[SOURCE RECORDS]

-- ==== Sys2Proof/Machine/Symbols.lean ====
section
/-! DEFINITION. The meanings of the 84 FRAME8 rows: the character step of ENC for a character of each class
(`41_baudot_encoder.md` rules R157 to R159, R172) and the mode markers (R158). The scalar values are those of
`30_encoding.md` rule R97, the classes those of `40_symbol_table.md` rule R133. -/

namespace Sys2Proof.Machine

/-- `A`, class `LAT` (R158, R159). -/
def execLatA (s : State) : Outcome :=
  .next (encodeSymbol Config.impl 0x0041#21 (.mode .lat) s.cfg.verbose s)

/-- `B`, class `LAT` (R158, R159). -/
def execLatB (s : State) : Outcome :=
  .next (encodeSymbol Config.impl 0x0042#21 (.mode .lat) s.cfg.verbose s)

/-- `C`, class `LAT` (R158, R159). -/
def execLatC (s : State) : Outcome :=
  .next (encodeSymbol Config.impl 0x0043#21 (.mode .lat) s.cfg.verbose s)

/-- `D`, class `LAT` (R158, R159). -/
def execLatD (s : State) : Outcome :=
  .next (encodeSymbol Config.impl 0x0044#21 (.mode .lat) s.cfg.verbose s)

/-- `E`, class `LAT` (R158, R159). -/
def execLatE (s : State) : Outcome :=
  .next (encodeSymbol Config.impl 0x0045#21 (.mode .lat) s.cfg.verbose s)

/-- `F`, class `LAT` (R158, R159). -/
def execLatF (s : State) : Outcome :=
  .next (encodeSymbol Config.impl 0x0046#21 (.mode .lat) s.cfg.verbose s)

/-- `G`, class `LAT` (R158, R159). -/
def execLatG (s : State) : Outcome :=
  .next (encodeSymbol Config.impl 0x0047#21 (.mode .lat) s.cfg.verbose s)

/-- `H`, class `LAT` (R158, R159). -/
def execLatH (s : State) : Outcome :=
  .next (encodeSymbol Config.impl 0x0048#21 (.mode .lat) s.cfg.verbose s)

/-- `I`, class `LAT` (R158, R159). -/
def execLatI (s : State) : Outcome :=
  .next (encodeSymbol Config.impl 0x0049#21 (.mode .lat) s.cfg.verbose s)

/-- `J`, class `LAT` (R158, R159). -/
def execLatJ (s : State) : Outcome :=
  .next (encodeSymbol Config.impl 0x004A#21 (.mode .lat) s.cfg.verbose s)

/-- `K`, class `LAT` (R158, R159). -/
def execLatK (s : State) : Outcome :=
  .next (encodeSymbol Config.impl 0x004B#21 (.mode .lat) s.cfg.verbose s)

/-- `L`, class `LAT` (R158, R159). -/
def execLatL (s : State) : Outcome :=
  .next (encodeSymbol Config.impl 0x004C#21 (.mode .lat) s.cfg.verbose s)

/-- `M`, class `LAT` (R158, R159). -/
def execLatM (s : State) : Outcome :=
  .next (encodeSymbol Config.impl 0x004D#21 (.mode .lat) s.cfg.verbose s)

/-- `N`, class `LAT` (R158, R159). -/
def execLatN (s : State) : Outcome :=
  .next (encodeSymbol Config.impl 0x004E#21 (.mode .lat) s.cfg.verbose s)

/-- `O`, class `LAT` (R158, R159). -/
def execLatO (s : State) : Outcome :=
  .next (encodeSymbol Config.impl 0x004F#21 (.mode .lat) s.cfg.verbose s)

/-- `P`, class `LAT` (R158, R159). -/
def execLatP (s : State) : Outcome :=
  .next (encodeSymbol Config.impl 0x0050#21 (.mode .lat) s.cfg.verbose s)

/-- `Q`, class `LAT` (R158, R159). -/
def execLatQ (s : State) : Outcome :=
  .next (encodeSymbol Config.impl 0x0051#21 (.mode .lat) s.cfg.verbose s)

/-- `R`, class `LAT` (R158, R159). -/
def execLatR (s : State) : Outcome :=
  .next (encodeSymbol Config.impl 0x0052#21 (.mode .lat) s.cfg.verbose s)

/-- `S`, class `LAT` (R158, R159). -/
def execLatS (s : State) : Outcome :=
  .next (encodeSymbol Config.impl 0x0053#21 (.mode .lat) s.cfg.verbose s)

/-- `T`, class `LAT` (R158, R159). -/
def execLatT (s : State) : Outcome :=
  .next (encodeSymbol Config.impl 0x0054#21 (.mode .lat) s.cfg.verbose s)

/-- `U`, class `LAT` (R158, R159). -/
def execLatU (s : State) : Outcome :=
  .next (encodeSymbol Config.impl 0x0055#21 (.mode .lat) s.cfg.verbose s)

/-- `V`, class `LAT` (R158, R159). -/
def execLatV (s : State) : Outcome :=
  .next (encodeSymbol Config.impl 0x0056#21 (.mode .lat) s.cfg.verbose s)

/-- `W`, class `LAT` (R158, R159). -/
def execLatW (s : State) : Outcome :=
  .next (encodeSymbol Config.impl 0x0057#21 (.mode .lat) s.cfg.verbose s)

/-- `X`, class `LAT` (R158, R159). -/
def execLatX (s : State) : Outcome :=
  .next (encodeSymbol Config.impl 0x0058#21 (.mode .lat) s.cfg.verbose s)

/-- `Y`, class `LAT` (R158, R159). -/
def execLatY (s : State) : Outcome :=
  .next (encodeSymbol Config.impl 0x0059#21 (.mode .lat) s.cfg.verbose s)

/-- `Z`, class `LAT` (R158, R159). -/
def execLatZ (s : State) : Outcome :=
  .next (encodeSymbol Config.impl 0x005A#21 (.mode .lat) s.cfg.verbose s)

/-- `0`, class `FIGS` (R158, R159). -/
def execFig0 (s : State) : Outcome :=
  .next (encodeSymbol Config.impl 0x0030#21 (.mode .figs) s.cfg.verbose s)

/-- `1`, class `FIGS` (R158, R159). -/
def execFig1 (s : State) : Outcome :=
  .next (encodeSymbol Config.impl 0x0031#21 (.mode .figs) s.cfg.verbose s)

/-- `2`, class `FIGS` (R158, R159). -/
def execFig2 (s : State) : Outcome :=
  .next (encodeSymbol Config.impl 0x0032#21 (.mode .figs) s.cfg.verbose s)

/-- `3`, class `FIGS` (R158, R159). -/
def execFig3 (s : State) : Outcome :=
  .next (encodeSymbol Config.impl 0x0033#21 (.mode .figs) s.cfg.verbose s)

/-- `4`, class `FIGS` (R158, R159). -/
def execFig4 (s : State) : Outcome :=
  .next (encodeSymbol Config.impl 0x0034#21 (.mode .figs) s.cfg.verbose s)

/-- `5`, class `FIGS` (R158, R159). -/
def execFig5 (s : State) : Outcome :=
  .next (encodeSymbol Config.impl 0x0035#21 (.mode .figs) s.cfg.verbose s)

/-- `6`, class `FIGS` (R158, R159). -/
def execFig6 (s : State) : Outcome :=
  .next (encodeSymbol Config.impl 0x0036#21 (.mode .figs) s.cfg.verbose s)

/-- `7`, class `FIGS` (R158, R159). -/
def execFig7 (s : State) : Outcome :=
  .next (encodeSymbol Config.impl 0x0037#21 (.mode .figs) s.cfg.verbose s)

/-- `8`, class `FIGS` (R158, R159). -/
def execFig8 (s : State) : Outcome :=
  .next (encodeSymbol Config.impl 0x0038#21 (.mode .figs) s.cfg.verbose s)

/-- `9`, class `FIGS` (R158, R159). -/
def execFig9 (s : State) : Outcome :=
  .next (encodeSymbol Config.impl 0x0039#21 (.mode .figs) s.cfg.verbose s)

/-- `-`, class `FIGS` (R158, R159). -/
def execFigMinus (s : State) : Outcome :=
  .next (encodeSymbol Config.impl 0x002D#21 (.mode .figs) s.cfg.verbose s)

/-- `+`, class `FIGS` (R158, R159). -/
def execFigPlus (s : State) : Outcome :=
  .next (encodeSymbol Config.impl 0x002B#21 (.mode .figs) s.cfg.verbose s)

/-- `?`, class `FIGS` (R158, R159). -/
def execFigQuestion (s : State) : Outcome :=
  .next (encodeSymbol Config.impl 0x003F#21 (.mode .figs) s.cfg.verbose s)

/-- `:`, class `FIGS` (R158, R159). -/
def execFigColon (s : State) : Outcome :=
  .next (encodeSymbol Config.impl 0x003A#21 (.mode .figs) s.cfg.verbose s)

/-- `(`, class `FIGS` (R158, R159). -/
def execFigLeft (s : State) : Outcome :=
  .next (encodeSymbol Config.impl 0x0028#21 (.mode .figs) s.cfg.verbose s)

/-- `)`, class `FIGS` (R158, R159). -/
def execFigRight (s : State) : Outcome :=
  .next (encodeSymbol Config.impl 0x0029#21 (.mode .figs) s.cfg.verbose s)

/-- `.`, class `FIGS` (R158, R159). -/
def execFigDot (s : State) : Outcome :=
  .next (encodeSymbol Config.impl 0x002E#21 (.mode .figs) s.cfg.verbose s)

/-- `,`, class `FIGS` (R158, R159). -/
def execFigComma (s : State) : Outcome :=
  .next (encodeSymbol Config.impl 0x002C#21 (.mode .figs) s.cfg.verbose s)

/-- `/`, class `FIGS` (R158, R159). -/
def execFigSlash (s : State) : Outcome :=
  .next (encodeSymbol Config.impl 0x002F#21 (.mode .figs) s.cfg.verbose s)

/-- `Ш`, class `FIGS` (R158, R159). -/
def execFigSha (s : State) : Outcome :=
  .next (encodeSymbol Config.impl 0x0428#21 (.mode .figs) s.cfg.verbose s)

/-- `Щ`, class `FIGS` (R158, R159). -/
def execFigShcha (s : State) : Outcome :=
  .next (encodeSymbol Config.impl 0x0429#21 (.mode .figs) s.cfg.verbose s)

/-- `Э`, class `FIGS` (R158, R159). -/
def execFigE (s : State) : Outcome :=
  .next (encodeSymbol Config.impl 0x042D#21 (.mode .figs) s.cfg.verbose s)

/-- `Ю`, class `FIGS` (R158, R159). -/
def execFigYu (s : State) : Outcome :=
  .next (encodeSymbol Config.impl 0x042E#21 (.mode .figs) s.cfg.verbose s)

/-- `Ч`, class `FIGS` (R158, R159). -/
def execFigChe (s : State) : Outcome :=
  .next (encodeSymbol Config.impl 0x0427#21 (.mode .figs) s.cfg.verbose s)

/-- `А`, class `RUS` (R158, R159). -/
def execRusA (s : State) : Outcome :=
  .next (encodeSymbol Config.impl 0x0410#21 (.mode .rus) s.cfg.verbose s)

/-- `Б`, class `RUS` (R158, R159). -/
def execRusBe (s : State) : Outcome :=
  .next (encodeSymbol Config.impl 0x0411#21 (.mode .rus) s.cfg.verbose s)

/-- `В`, class `RUS` (R158, R159). -/
def execRusVe (s : State) : Outcome :=
  .next (encodeSymbol Config.impl 0x0412#21 (.mode .rus) s.cfg.verbose s)

/-- `Г`, class `RUS` (R158, R159). -/
def execRusGhe (s : State) : Outcome :=
  .next (encodeSymbol Config.impl 0x0413#21 (.mode .rus) s.cfg.verbose s)

/-- `Д`, class `RUS` (R158, R159). -/
def execRusDe (s : State) : Outcome :=
  .next (encodeSymbol Config.impl 0x0414#21 (.mode .rus) s.cfg.verbose s)

/-- `Е`, class `RUS` (R158, R159). -/
def execRusIe (s : State) : Outcome :=
  .next (encodeSymbol Config.impl 0x0415#21 (.mode .rus) s.cfg.verbose s)

/-- `Ж`, class `RUS` (R158, R159). -/
def execRusZhe (s : State) : Outcome :=
  .next (encodeSymbol Config.impl 0x0416#21 (.mode .rus) s.cfg.verbose s)

/-- `З`, class `RUS` (R158, R159). -/
def execRusZe (s : State) : Outcome :=
  .next (encodeSymbol Config.impl 0x0417#21 (.mode .rus) s.cfg.verbose s)

/-- `И`, class `RUS` (R158, R159). -/
def execRusI (s : State) : Outcome :=
  .next (encodeSymbol Config.impl 0x0418#21 (.mode .rus) s.cfg.verbose s)

/-- `Й`, class `RUS` (R158, R159). -/
def execRusShortI (s : State) : Outcome :=
  .next (encodeSymbol Config.impl 0x0419#21 (.mode .rus) s.cfg.verbose s)

/-- `К`, class `RUS` (R158, R159). -/
def execRusKa (s : State) : Outcome :=
  .next (encodeSymbol Config.impl 0x041A#21 (.mode .rus) s.cfg.verbose s)

/-- `Л`, class `RUS` (R158, R159). -/
def execRusEl (s : State) : Outcome :=
  .next (encodeSymbol Config.impl 0x041B#21 (.mode .rus) s.cfg.verbose s)

/-- `М`, class `RUS` (R158, R159). -/
def execRusEm (s : State) : Outcome :=
  .next (encodeSymbol Config.impl 0x041C#21 (.mode .rus) s.cfg.verbose s)

/-- `Н`, class `RUS` (R158, R159). -/
def execRusEn (s : State) : Outcome :=
  .next (encodeSymbol Config.impl 0x041D#21 (.mode .rus) s.cfg.verbose s)

/-- `О`, class `RUS` (R158, R159). -/
def execRusO (s : State) : Outcome :=
  .next (encodeSymbol Config.impl 0x041E#21 (.mode .rus) s.cfg.verbose s)

/-- `П`, class `RUS` (R158, R159). -/
def execRusPe (s : State) : Outcome :=
  .next (encodeSymbol Config.impl 0x041F#21 (.mode .rus) s.cfg.verbose s)

/-- `Р`, class `RUS` (R158, R159). -/
def execRusEr (s : State) : Outcome :=
  .next (encodeSymbol Config.impl 0x0420#21 (.mode .rus) s.cfg.verbose s)

/-- `С`, class `RUS` (R158, R159). -/
def execRusEs (s : State) : Outcome :=
  .next (encodeSymbol Config.impl 0x0421#21 (.mode .rus) s.cfg.verbose s)

/-- `Т`, class `RUS` (R158, R159). -/
def execRusTe (s : State) : Outcome :=
  .next (encodeSymbol Config.impl 0x0422#21 (.mode .rus) s.cfg.verbose s)

/-- `У`, class `RUS` (R158, R159). -/
def execRusU (s : State) : Outcome :=
  .next (encodeSymbol Config.impl 0x0423#21 (.mode .rus) s.cfg.verbose s)

/-- `Ф`, class `RUS` (R158, R159). -/
def execRusEf (s : State) : Outcome :=
  .next (encodeSymbol Config.impl 0x0424#21 (.mode .rus) s.cfg.verbose s)

/-- `Х`, class `RUS` (R158, R159). -/
def execRusHa (s : State) : Outcome :=
  .next (encodeSymbol Config.impl 0x0425#21 (.mode .rus) s.cfg.verbose s)

/-- `Ц`, class `RUS` (R158, R159). -/
def execRusTse (s : State) : Outcome :=
  .next (encodeSymbol Config.impl 0x0426#21 (.mode .rus) s.cfg.verbose s)

/-- `Ъ`, class `RUS` (R158, R159). -/
def execRusHard (s : State) : Outcome :=
  .next (encodeSymbol Config.impl 0x042A#21 (.mode .rus) s.cfg.verbose s)

/-- `Ы`, class `RUS` (R158, R159). -/
def execRusYeru (s : State) : Outcome :=
  .next (encodeSymbol Config.impl 0x042B#21 (.mode .rus) s.cfg.verbose s)

/-- `Ь`, class `RUS` (R158, R159). -/
def execRusSoft (s : State) : Outcome :=
  .next (encodeSymbol Config.impl 0x042C#21 (.mode .rus) s.cfg.verbose s)

/-- `Я`, class `RUS` (R158, R159). -/
def execRusYa (s : State) : Outcome :=
  .next (encodeSymbol Config.impl 0x042F#21 (.mode .rus) s.cfg.verbose s)

/-- `Ё`, class `RUS` (R158, R159). -/
def execRusIo (s : State) : Outcome :=
  .next (encodeSymbol Config.impl 0x0401#21 (.mode .rus) s.cfg.verbose s)

/-- `SP`, class `NEUTRAL` (R157). -/
def execSp (s : State) : Outcome :=
  .next (encodeSymbol Config.impl 0x0020#21 .neutral s.cfg.verbose s)

/-- `CR`, class `MODE_CTRL` (R172). -/
def execCr (s : State) : Outcome :=
  .next (encodeSymbol Config.impl 0x000D#21 Config.impl.modeCtrl s.cfg.verbose s)

/-- `LF`, class `MODE_CTRL` (R172). -/
def execLf (s : State) : Outcome :=
  .next (encodeSymbol Config.impl 0x000A#21 Config.impl.modeCtrl s.cfg.verbose s)

/-- The marker `LAT` (R158). -/
def execMarkLat (s : State) : Outcome := .next (emitMarker Config.impl .lat s)

/-- The marker `FIGS` (R158). -/
def execMarkFigs (s : State) : Outcome := .next (emitMarker Config.impl .figs s)

/-- The marker `RUS` (R158). -/
def execMarkRus (s : State) : Outcome := .next (emitMarker Config.impl .rus s)

end Sys2Proof.Machine
end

[/SOURCE RECORDS]

> GOAL OF THE EXERCISE
Work through the entries, filtering for the string "Machine", and copy each line that holds it.

> RESULT FOR THIS TASK
-- ==== Sys2Proof/Machine/Symbols.lean ====
namespace Sys2Proof.Machine
end Sys2Proof.Machine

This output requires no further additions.